===== Exercise materials =====

-- ==== Sys2Proof/Machine/Presence.lean ====
section
/-! DEFINITION. The colour-map presence predicates (R130 to R133). The strap has no effect on them. -/

namespace Sys2Proof.Machine

open Sys2Proof

/-- CMAP_SUMMARY (R130). -/
def execCmapSummary (s : State) : Host.Outcome State Fault Refusal :=
  .next (transaction s fun g => { g with cmapPresentSummary := s.inputs.cmType.map cmapSummaryOf })

/-- CMAP_VERBOSE (R131). -/
def execCmapVerbose (s : State) : Host.Outcome State Fault Refusal :=
  .next (transaction s fun g => { g with cmapPresentVerbose := s.inputs.cmType.map cmapVerboseOf })

end Sys2Proof.Machine
end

=====

Task to carry out » From the listing above, return every line that carries the string "Outcome".

Answer space »
def execCmapSummary (s : State) : Host.Outcome State Fault Refusal :=
def execCmapVerbose (s : State) : Host.Outcome State Fault Refusal :=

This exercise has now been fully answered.